Re: The case of Sal Manela
Author: Commenter
Date: 09-26-2017 - 17:03
The meter (or metre) was supposed to be one ten-millionth of the distance from the north pole to the equator on the meridian running through Paris. The first measurement was difficult as the surveyors had to be protected by guards. The time of the French Revolution wasn't exactly peaceful in the countryside.
So having that measurement in hand an iron bar with two marks on it became the standard. Later a platinum-iridium bar of one meter in length became the standard. But progress marches on and in 1960 the meter was redefined as 1,650,763.73 wavelengths of orange-red light, in a vacuum, produced by burning the element krypton (Kr-86). More recently (1984), the Geneva Conference on Weights and Measures has defined the meter as the distance light travels, in a vacuum, in 1/299,792,458 seconds with time measured by a cesium-133 atomic clock which emits pulses of radiation at very rapid, regular intervals.
None of the definitions changed the length of the meter, but merely allowed this length to be duplicated more precisely.
Our English foot has not been so constant. The U. S. Congress legalized the use of the metric system in 1866 on the basis that one meter is exactly equal to 39.37 inches. In 1959 a number of English-speaking countries agreed that an inch is exactly equal to 2.54 centimeters so that the International foot is exactly equal to 0.3048 meters. The United States retained the old 1866 equivalency and called it the U. S. Survey foot so that 1 U. S. Survey foot equals 1.000002 International feet.
This confusion over the length of the foot has caused several oopses in land surveys working from the opposite coasts and using the international foot, which is the usual length of foot. The problem is that earlier surveys had used the survey foot. The error is about 10 yards in 3,000 miles.

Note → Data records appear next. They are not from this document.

/-- R271 to R282: the matrix queue runs its commands in order, an MXLOOP step by step. A step starts when no command before it has a step
left to start, the commands before have had their engine cycles and none of them names its tile, the read of its A rows or its last step
is over, and for an MXLOOP of a valid block its cluster holds a token; a command's effects are complete at MX_COMMAND_COMPLETE, 16 cycles
after its last engine cycle. MXWAITs and MXRELs that nothing holds up any more then take effect.
Where the manual leaves a point open, the clause is the model's choice: log entries 17, 42. -/
def Obligations.MatrixCommands : Prop :=
  (∀ (s : State) (core : Nat) (before : List MxCmd) (c : MxCmd) (after : List MxCmd), (s.core core).mxq = before ++ c :: after →
    let leaves := fun (u : State) (q : List MxCmd) => u = { s with cores := u.cores } ∧ u.core core = { s.core core with mxq := q }
      ∧ ∀ n, n ≠ core → u.cores.find n = s.cores.find n
    ((∀ b ∈ before, b.started = true ∧ b.left = 0 ∨ b.op.runs = false) → c.op.runs = true → c.started = false ∨ 0 < c.left →
      let free := ∀ b ∈ before, b.started = true → b.due ≤ s.cycle ∧ ∀ n, n < 16 → ¬(b.op.names n = true ∧ c.op.names n = true)
      let steps := match c.op with
        | .loop _ n _ fmt .. => if (mxFmt fmt).isSome then n else 1
        | _ => 1
      let cycles := match c.op with
        | .loop _ _ _ fmt .. => if (mxFmt fmt).isSome then 8 else 1
        | .zero m => (List.range 16).countP m.getLsbD
        | .st _ _ _ _ scl .. => if scl then 36 else 32
        | _ => 32
      let next := { c with started := true, left := (if c.started then c.left else steps) - 1, due := s.cycle + cycles }
      let cl := s.clusterOf core
      let token := ∃ t ∈ (s.ring cl.1).tokens, t.1 = cl.2 ∧ t.2 ≤ s.cycle
      let loop := ∃ tile n za fmt bp rows lz, c.op = .loop tile n za fmt bp rows lz ∧ (mxFmt fmt).isSome
      (free → c.due ≤ s.cycle → ¬loop ∨ token → ∃ u, exec (.mxCommandStart core) s = .next u ∧ leaves u (before ++ next :: after))
      ∧ (¬(free ∧ c.due ≤ s.cycle ∧ (¬loop ∨ token)) → exec (.mxCommandStart core) s = .next s))
    ∧ ((∀ b ∈ before, b.started = false) → c.started = true → 0 < c.left ∨ s.cycle < c.due + 15 → exec (.mxCommandComplete core) s = .next s)
    ∧ ((∀ b ∈ before, b.started = false) → c.started = true → c.left = 0 → c.due + 15 ≤ s.cycle → c.op.runs = true → NoEventWait s →
      ∃ v u : State, leaves v (before ++ after) ∧ exec (.mxCommandComplete core) s = .next (u.mxSettle core)
        ∧ u = { v with teams := u.teams, contexts := u.contexts } ∧ (∀ w, w ≠ c.team → u.teams.find w = s.teams.find w)
        ∧ (∀ tile n za fmt bp rows lz, c.op = .loop tile n za fmt bp rows lz → MatrixLoopRuns (s.team c.team) (u.team c.team) tile n za fmt bp rows lz
          ∧ u.contexts = if lz = true ∧ mxFmt fmt ≠ none then (s.modContext (s.team c.team).ctx fun x => { x with latch := true }).contexts else s.contexts)
        ∧ ((¬∃ tile n za fmt bp rows lz, c.op = .loop tile n za fmt bp rows lz) → u.contexts = s.contexts)
        ∧ (∀ m, c.op = .zero m → u.team c.team = { s.team c.team with tiles := (u.team c.team).tiles }
          ∧ ∀ n, n < 16 → (u.team c.team).tile n = if m.getLsbD n then {} else (s.team c.team).tile n)
        ∧ (∀ tile a p, c.op = .ld tile a p → u.team c.team = { s.team c.team with tiles := (u.team c.team).tiles }
          ∧ (∀ n, n ≠ tile → (u.team c.team).tile n = (s.team c.team).tile n) ∧ ((u.team c.team).tile tile).status = ((s.team c.team).tile tile).status
          ∧ ∀ i j, i < 32 → j < 128 → (SMap.get 0 ((u.team c.team).tile tile).el (128 * i + j)).toNat = rdNat (s.team c.team).scratch (a + i * p + 4 * j) 4)
        ∧ (∀ tile f r inf scl clr int fe a p, c.op = .st tile f r inf scl clr int fe a p →
          MatrixStoreRuns (s.team c.team) (u.team c.team) tile f r inf scl clr int fe a p))
    ∧ ((∀ p x q, before = p ++ x :: q → behind p x = true) → behind before c = false →
      let gone := s.modCore core fun x => { x with mxq := before ++ after }
      (∀ g, c.op = .rel g → s.mxSettle core
        = ((if (s.core core).alatch.map (·.gid) = some g then gone.modCore core fun x => { x with alatch := none } else gone).mxSettle core))
      ∧ (∀ stall tile clr tag, c.op = .wait stall tile clr tag →
        let t := s.team c.team
        let y := if clr && !stall then gone.setTeam c.team (t.setTile tile { t.tile tile with status := 0 }) else gone
        let v := if stall then t.mxstall else (t.tile tile).status.setWidth 64
        s.mxSettle core = (y.modGroup c.gid fun g => { g with far := g.far.map fun f => if f.src = .matrix tag then { f with src := .value v } else f }).mxSettle core)))
  ∧ (∀ (s : State) (core : Nat), QueueSettled s core → s.mxSettle core = s.modCore core fun x => x)
  ∧ (∀ (s : State) (g sl : Nat) (y : Split), sl ≤ 4 → (s.group g).split? sl = some y →
    (y.mode = .suspended .mxQueue → (s.core (s.coreOf g)).mxq.length < 64 →
      exec (.mxQueueReissue g sl) s = .next (s.modGroup g fun x => x.modSplit sl fun y => { y with mode := .ready, age := s.cycle }))
    ∧ (y.mode = .suspended .aLatch → ((s.core (s.coreOf g)).alatch = none ∨ ∃ a, (s.core (s.coreOf g)).alatch = some a ∧ a.gid = g
        ∧ ∀ q ∈ (s.core (s.coreOf g)).mxq, ¬(q.latch = true ∧ q.gid = g)) →
      exec (.alatchAcquire g sl) s = .next (s.modGroup g fun x => x.modSplit sl fun y => { y with mode := .ready, age := s.cycle })))
  ∧ (∀ (s : State) (die cl : Nat),
    let r := s.ring die
    let passed := fun (from_ at_ : Nat) => { s with rings := s.rings.insert die { r with tokens := r.tokens.map fun t => if t.1 = from_ then ((from_ + 1) % 9, at_) else t } }
    let has := fun n => ∃ t ∈ r.tokens, t.1 = n
    (cl < 9 → (∃ t ∈ r.tokens, t.1 = (cl + 8) % 9 ∧ t.2 + 16 ≤ s.cycle) → ¬has cl →
      (∀ c x, (c, x) ∈ s.cores → s.clusterOf c = (die, (cl + 8) % 9) → s.tokenReady c = none) →
      exec (.tokenArrival die cl) s = .next (passed ((cl + 8) % 9) s.cycle))
    ∧ (cl < 9 → (∃ t ∈ r.tokens, t.1 = cl ∧ t.2 + 4096 ≤ s.cycle) → ¬has ((cl + 1) % 9) →
      exec (.tokenHoldTimeout die cl) s = .next (passed cl (s.cycle + 16)))
    ∧ (∀ n, die < 4 → 1 ≤ n → n ≤ 9 → n < r.count → ∃ u, exec (.supplyDroop die n) s = .next u ∧ u = { s with rings := s.rings.insert die (u.ring die) }
      ∧ (u.ring die).count = n ∧ (u.ring die).tokens.length ≤ n ∧ (∀ t ∈ (u.ring die).tokens, t ∈ r.tokens ∨ t.2 = s.cycle)))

Sometimes metric is just easier. If one works in electronics everything is metric: picofarads, microvolts, kiloamps, whatever.
The only metric unit (and thereby that of all other systems) that is still based on a physical object is the kilogram. This should change in 2018. In 2011, the CIPM formally agreed to express the kilogram in terms of Planck’s constant, which relates a particle’s energy to its frequency, and, through E = mc2, to its mass. Measuring Planck's constant isn't easy. Three different groups have been working on the problem. Fortunately, as the different measurements have gotten more accurate they have converged, much to everyone's relief.
That should be enough techieness for a while.